theorem execDomainDemandAccess_keeps {s r : State} {m : Master} {a : BitVec 40} {w : MemWidth} {op : DemandOp} (h : s.Keeps r) : KeepsOut s (execDomainDemandAccess m a w op r) := by
  unfold execDomainDemandAccess
  repeat' first
    | with_reducible assumption
    | with_reducible apply State.demandAccess_keeps
    | with_reducible apply KeepsOut.next

theorem State.heldWrites_keeps {s r : State} (h : s.Keeps r) : s.Keeps (State.heldWrites r) := by
  unfold State.heldWrites
  repeat' first
    | with_reducible assumption
    | intro _
    | with_reducible apply State.each_keeps
    | with_reducible apply State.nvPut_keeps
    | fail_if_no_progress with_reducible apply State.Keeps.mk'

theorem State.domainReady_keeps {s r : State} {d : Nat} (h : s.Keeps r) : s.Keeps (State.domainReady r d) := by
  unfold State.domainReady
  repeat' first
    | with_reducible assumption
    | intro _
    | with_reducible apply State.put_keeps
    | with_reducible apply State.when_keeps
    | with_reducible apply State.bsqResume_keeps
    | with_reducible apply State.resumeStalls_keeps
    | with_reducible apply State.heldWrites_keeps
    | with_reducible apply ite_keeps

theorem execDomainReady_keeps {s r : State} {d : Fin 8} (h : s.Keeps r) : KeepsOut s (execDomainReady d r) := by
  unfold execDomainReady
  repeat' first
    | with_reducible assumption
    | with_reducible apply State.domainReady_keeps
    | with_reducible apply KeepsOut.next

theorem State.stallFails_keeps {s r : State} {x : Stall} (h : s.Keeps r) : s.Keeps (State.stallFails r x) := by
  unfold State.stallFails
  repeat' first
    | with_reducible assumption
    | with_reducible apply State.busError_keeps
    | with_reducible apply State.takeExc_keeps
    | with_reducible apply State.instr_keeps
    | intro _
    | with_reducible apply State.Keeps.snd
    | with_reducible apply ite_snd
    | with_reducible apply Snd.mk'
    | with_reducible apply Snd.reset
    | with_reducible apply Snd.out
    | with_reducible apply Snd.psrWrite
    | dsimp only
    | with_reducible apply ite_keeps
    | split
    | dsimp only
    | fail_if_no_progress with_reducible apply State.Keeps.mk'

theorem State.domainTimeout_keeps {s r : State} {d : Nat} (h : s.Keeps r) : s.Keeps (State.domainTimeout r d) := by
  unfold State.domainTimeout
  repeat' first
    | with_reducible assumption
    | intro _
    | with_reducible apply State.put_keeps
    | with_reducible apply State.raiseBit_keeps
    | with_reducible apply State.each_keeps
    | with_reducible apply State.raiseL_keeps
    | with_reducible apply State.bsqStallFails_keeps
    | with_reducible apply State.stallFails_keeps
    | with_reducible apply ite_keeps
    | fail_if_no_progress with_reducible apply State.Keeps.mk'

theorem execDomainReadyTimeout_keeps {s r : State} {d : Fin 8} (h : s.Keeps r) : KeepsOut s (execDomainReadyTimeout d r) := by
  unfold execDomainReadyTimeout
  repeat' first
    | with_reducible assumption
    | with_reducible apply State.domainTimeout_keeps
    | with_reducible apply KeepsOut.next

end Sys2Proof.Machine
end

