/-- A bit of a word with a field replaced. -/
theorem bvInto_getLsbD (v : BitVec 64) (lo w x : Nat) {i : Nat} (hi : i < 64) :
    (bvInto v lo w x).getLsbD i = if lo ≤ i ∧ i < lo + w then x.testBit (i - lo) else v.getLsbD i := by
  unfold bvInto
  simp only [BitVec.getLsbD_or, BitVec.getLsbD_and, BitVec.getLsbD_not, BitVec.getLsbD_ofNat, hi, decide_true,
    Bool.true_and, Nat.testBit_mul_two_pow, Nat.testBit_two_pow_sub_one, Nat.testBit_mod_two_pow]
  by_cases low : lo ≤ i
  · by_cases high : i < lo + w
    · simp [low, high, show i - lo < w by omega]
    · simp [low, high, show ¬ i - lo < w by omega]
  · simp [low]

/-- A field shows the bits of its word. -/
theorem bvField_testBit (v : BitVec 64) (lo w : Nat) (i : Nat) :
    (bvField v lo w).testBit i = (decide (i < w) && v.getLsbD (lo + i)) := by
  rw [bvField, Nat.testBit_mod_two_pow, Nat.testBit_div_two_pow, BitVec.testBit_toNat, Nat.add_comm]

/-- Two words with the same bits in a field have the same field. -/
theorem bvField_congr {v u : BitVec 64} {lo w : Nat} (h : ∀ i, lo ≤ i → i < lo + w → v.getLsbD i = u.getLsbD i) :
    bvField v lo w = bvField u lo w := by
  refine Nat.eq_of_testBit_eq fun i => ?_
  rw [bvField_testBit, bvField_testBit]
  by_cases hi : i < w
  · rw [h (lo + i) (by omega) (by omega)]
  · simp [hi]

/-- The field written reads what was written. -/
theorem bvField_bvInto (v : BitVec 64) {lo w : Nat} (x : Nat) (h : lo + w ≤ 64) :
    bvField (bvInto v lo w x) lo w = x % 2 ^ w := by
  refine Nat.eq_of_testBit_eq fun i => ?_
  rw [bvField_testBit, Nat.testBit_mod_two_pow]
  by_cases hi : i < w
  · rw [bvInto_getLsbD v lo w x (by omega), if_pos ⟨by omega, by omega⟩, Nat.add_sub_cancel_left]
  · simp [hi]

/-- A field apart from the one written stays. -/
theorem bvField_bvInto_ne (v : BitVec 64) {lo w a n : Nat} (x : Nat) (inside : a + n ≤ 64)
    (apart : a + n ≤ lo ∨ lo + w ≤ a) : bvField (bvInto v lo w x) a n = bvField v a n :=
  bvField_congr fun i low high => by
    rw [bvInto_getLsbD v lo w x (by omega), if_neg (by omega)]

/-- PSR after the four flags and the nibble carries are written. -/
theorem Core.setNzcv_psr (c : Core) (n z k v : Bool) :
    (c.setNzcv n z k v).psr =
      bvInto (bvInto (bvInto (bvInto c.psr 3 1 n.toNat) 2 1 z.toNat) 1 1 k.toNat) 0 1 v.toNat := rfl

section Flags

variable (c : Core) (n z k v : Bool)

@[simp] theorem Core.flagN_setNzcv : (c.setNzcv n z k v).flagN = n := by
  cases n <;> simp [-BitVec.getLsbD_eq_getElem, Core.flagN, Core.setNzcv_psr, bvInto_getLsbD]
@[simp] theorem Core.flagZ_setNzcv : (c.setNzcv n z k v).flagZ = z := by
  cases z <;> simp [-BitVec.getLsbD_eq_getElem, Core.flagZ, Core.setNzcv_psr, bvInto_getLsbD]
@[simp] theorem Core.flagC_setNzcv : (c.setNzcv n z k v).flagC = k := by
  cases k <;> simp [-BitVec.getLsbD_eq_getElem, Core.flagC, Core.setNzcv_psr, bvInto_getLsbD]
@[simp] theorem Core.flagV_setNzcv : (c.setNzcv n z k v).flagV = v := by
  cases v <;> simp [-BitVec.getLsbD_eq_getElem, Core.flagV, Core.setNzcv_psr, bvInto_getLsbD]

/-- The flags lie below every other field of PSR. -/
theorem Core.setNzcv_psr_getLsbD {i : Nat} (low : 4 ≤ i) (high : i < 64) :
    (c.setNzcv n z k v).psr.getLsbD i = c.psr.getLsbD i := by
  rw [Core.setNzcv_psr, bvInto_getLsbD _ _ _ _ high, if_neg (by omega), bvInto_getLsbD _ _ _ _ high, if_neg (by omega),
    bvInto_getLsbD _ _ _ _ high, if_neg (by omega), bvInto_getLsbD _ _ _ _ high, if_neg (by omega)]

@[simp] theorem Core.nc_setNzcv : (c.setNzcv n z k v).nc = c.nc :=
  congrArg (BitVec.ofNat 16) (bvField_congr fun _ low high => setNzcv_psr_getLsbD c n z k v (by omega) (by omega))
@[simp] theorem Core.level_setNzcv : (c.setNzcv n z k v).level = c.level :=
  bvField_congr fun _ low high => setNzcv_psr_getLsbD c n z k v (by omega) (by omega)
@[simp] theorem Core.exl_setNzcv : (c.setNzcv n z k v).exl = c.exl :=
  setNzcv_psr_getLsbD c n z k v (by decide) (by decide)
@[simp] theorem Core.ie_setNzcv : (c.setNzcv n z k v).ie = c.ie :=
  setNzcv_psr_getLsbD c n z k v (by decide) (by decide)
@[simp] theorem Core.dtrap_setNzcv : (c.setNzcv n z k v).dtrap = c.dtrap :=
  setNzcv_psr_getLsbD c n z k v (by decide) (by decide)
@[simp] theorem Core.satm_setNzcv : (c.setNzcv n z k v).satm = c.satm :=
  setNzcv_psr_getLsbD c n z k v (by decide) (by decide)

end Flags

section NibbleCarries

variable (c : Core) (x : BitVec 16)

/-- The nibble carries lie above every other field of PSR but the reserved bits. -/
theorem Core.setNc_psr_getLsbD {i : Nat} (low : i < 32) : (c.setNc x).psr.getLsbD i = c.psr.getLsbD i :=
  (bvInto_getLsbD c.psr 32 16 x.toNat (by omega)).trans (if_neg (by omega))

@[simp] theorem Core.nc_setNc : (c.setNc x).nc = x := by
  have written : bvField (c.setNc x).psr 32 16 = x.toNat % 2 ^ 16 := bvField_bvInto _ _ (by decide)
  rw [Core.nc, written, Nat.mod_eq_of_lt x.isLt, BitVec.ofNat_toNat, BitVec.setWidth_eq]
@[simp] theorem Core.flagN_setNc : (c.setNc x).flagN = c.flagN := setNc_psr_getLsbD c x (by decide)
@[simp] theorem Core.flagZ_setNc : (c.setNc x).flagZ = c.flagZ := setNc_psr_getLsbD c x (by decide)
@[simp] theorem Core.flagC_setNc : (c.setNc x).flagC = c.flagC := setNc_psr_getLsbD c x (by decide)
@[simp] theorem Core.flagV_setNc : (c.setNc x).flagV = c.flagV := setNc_psr_getLsbD c x (by decide)
@[simp] theorem Core.level_setNc : (c.setNc x).level = c.level :=
  bvField_congr fun _ low high => setNc_psr_getLsbD c x (by omega)
@[simp] theorem Core.exl_setNc : (c.setNc x).exl = c.exl := setNc_psr_getLsbD c x (by decide)
@[simp] theorem Core.ie_setNc : (c.setNc x).ie = c.ie := setNc_psr_getLsbD c x (by decide)
@[simp] theorem Core.dtrap_setNc : (c.setNc x).dtrap = c.dtrap := setNc_psr_getLsbD c x (by decide)
@[simp] theorem Core.satm_setNc : (c.setNc x).satm = c.satm := setNc_psr_getLsbD c x (by decide)

end NibbleCarries

theorem neg_eq_msb (x : BitVec 64) : neg x = x.msb := rfl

■ **Try it**
Your task is to copy each line of the material that contains the word "section".

■ **Output for this task**
section Flags
section NibbleCarries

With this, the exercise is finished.